Start of Records to process

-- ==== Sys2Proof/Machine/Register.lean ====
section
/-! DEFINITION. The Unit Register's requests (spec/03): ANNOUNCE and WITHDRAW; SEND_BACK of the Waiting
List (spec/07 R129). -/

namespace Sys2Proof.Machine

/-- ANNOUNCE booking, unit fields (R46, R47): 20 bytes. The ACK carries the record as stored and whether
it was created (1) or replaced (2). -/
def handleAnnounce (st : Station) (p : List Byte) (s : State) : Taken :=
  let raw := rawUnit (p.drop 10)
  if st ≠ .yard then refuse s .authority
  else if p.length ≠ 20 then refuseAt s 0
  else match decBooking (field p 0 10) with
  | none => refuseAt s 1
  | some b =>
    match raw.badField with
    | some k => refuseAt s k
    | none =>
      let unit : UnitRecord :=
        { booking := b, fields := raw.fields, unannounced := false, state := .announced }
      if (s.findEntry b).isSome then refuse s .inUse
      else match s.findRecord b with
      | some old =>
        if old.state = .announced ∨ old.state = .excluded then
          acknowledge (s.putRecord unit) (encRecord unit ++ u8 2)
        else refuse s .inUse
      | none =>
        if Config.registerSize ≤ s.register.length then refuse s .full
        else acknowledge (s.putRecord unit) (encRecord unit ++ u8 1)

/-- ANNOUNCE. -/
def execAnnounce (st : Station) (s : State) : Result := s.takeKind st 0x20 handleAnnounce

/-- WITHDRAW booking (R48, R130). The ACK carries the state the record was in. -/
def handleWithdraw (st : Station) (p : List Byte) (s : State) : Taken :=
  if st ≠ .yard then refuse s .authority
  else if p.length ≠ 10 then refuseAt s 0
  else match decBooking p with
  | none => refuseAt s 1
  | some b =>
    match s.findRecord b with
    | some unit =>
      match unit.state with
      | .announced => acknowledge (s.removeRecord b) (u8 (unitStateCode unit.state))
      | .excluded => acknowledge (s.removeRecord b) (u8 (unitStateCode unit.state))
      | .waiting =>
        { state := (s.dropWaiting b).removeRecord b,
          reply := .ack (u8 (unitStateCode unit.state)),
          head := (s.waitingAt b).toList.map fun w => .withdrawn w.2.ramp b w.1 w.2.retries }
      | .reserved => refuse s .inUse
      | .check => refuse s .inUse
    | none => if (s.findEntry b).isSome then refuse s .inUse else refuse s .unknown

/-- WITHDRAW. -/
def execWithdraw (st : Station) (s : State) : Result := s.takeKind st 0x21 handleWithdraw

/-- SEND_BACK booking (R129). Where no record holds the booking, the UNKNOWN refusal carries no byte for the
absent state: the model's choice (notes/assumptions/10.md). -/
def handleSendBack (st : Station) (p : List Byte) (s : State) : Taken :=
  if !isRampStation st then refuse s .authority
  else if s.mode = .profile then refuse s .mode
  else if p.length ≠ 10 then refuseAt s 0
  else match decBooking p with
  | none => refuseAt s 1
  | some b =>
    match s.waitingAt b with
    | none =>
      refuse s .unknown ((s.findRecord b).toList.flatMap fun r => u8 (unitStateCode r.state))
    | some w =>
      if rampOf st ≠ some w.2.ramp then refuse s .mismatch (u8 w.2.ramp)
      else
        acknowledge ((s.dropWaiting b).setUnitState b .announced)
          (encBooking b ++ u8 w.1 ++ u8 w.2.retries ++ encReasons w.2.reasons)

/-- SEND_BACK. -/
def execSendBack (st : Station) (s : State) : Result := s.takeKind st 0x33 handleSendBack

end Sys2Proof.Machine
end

End of Records to process

*Task directions*:
Report how many lines in these entries contain "excluded". Answer with the number only.

*Response box*:
2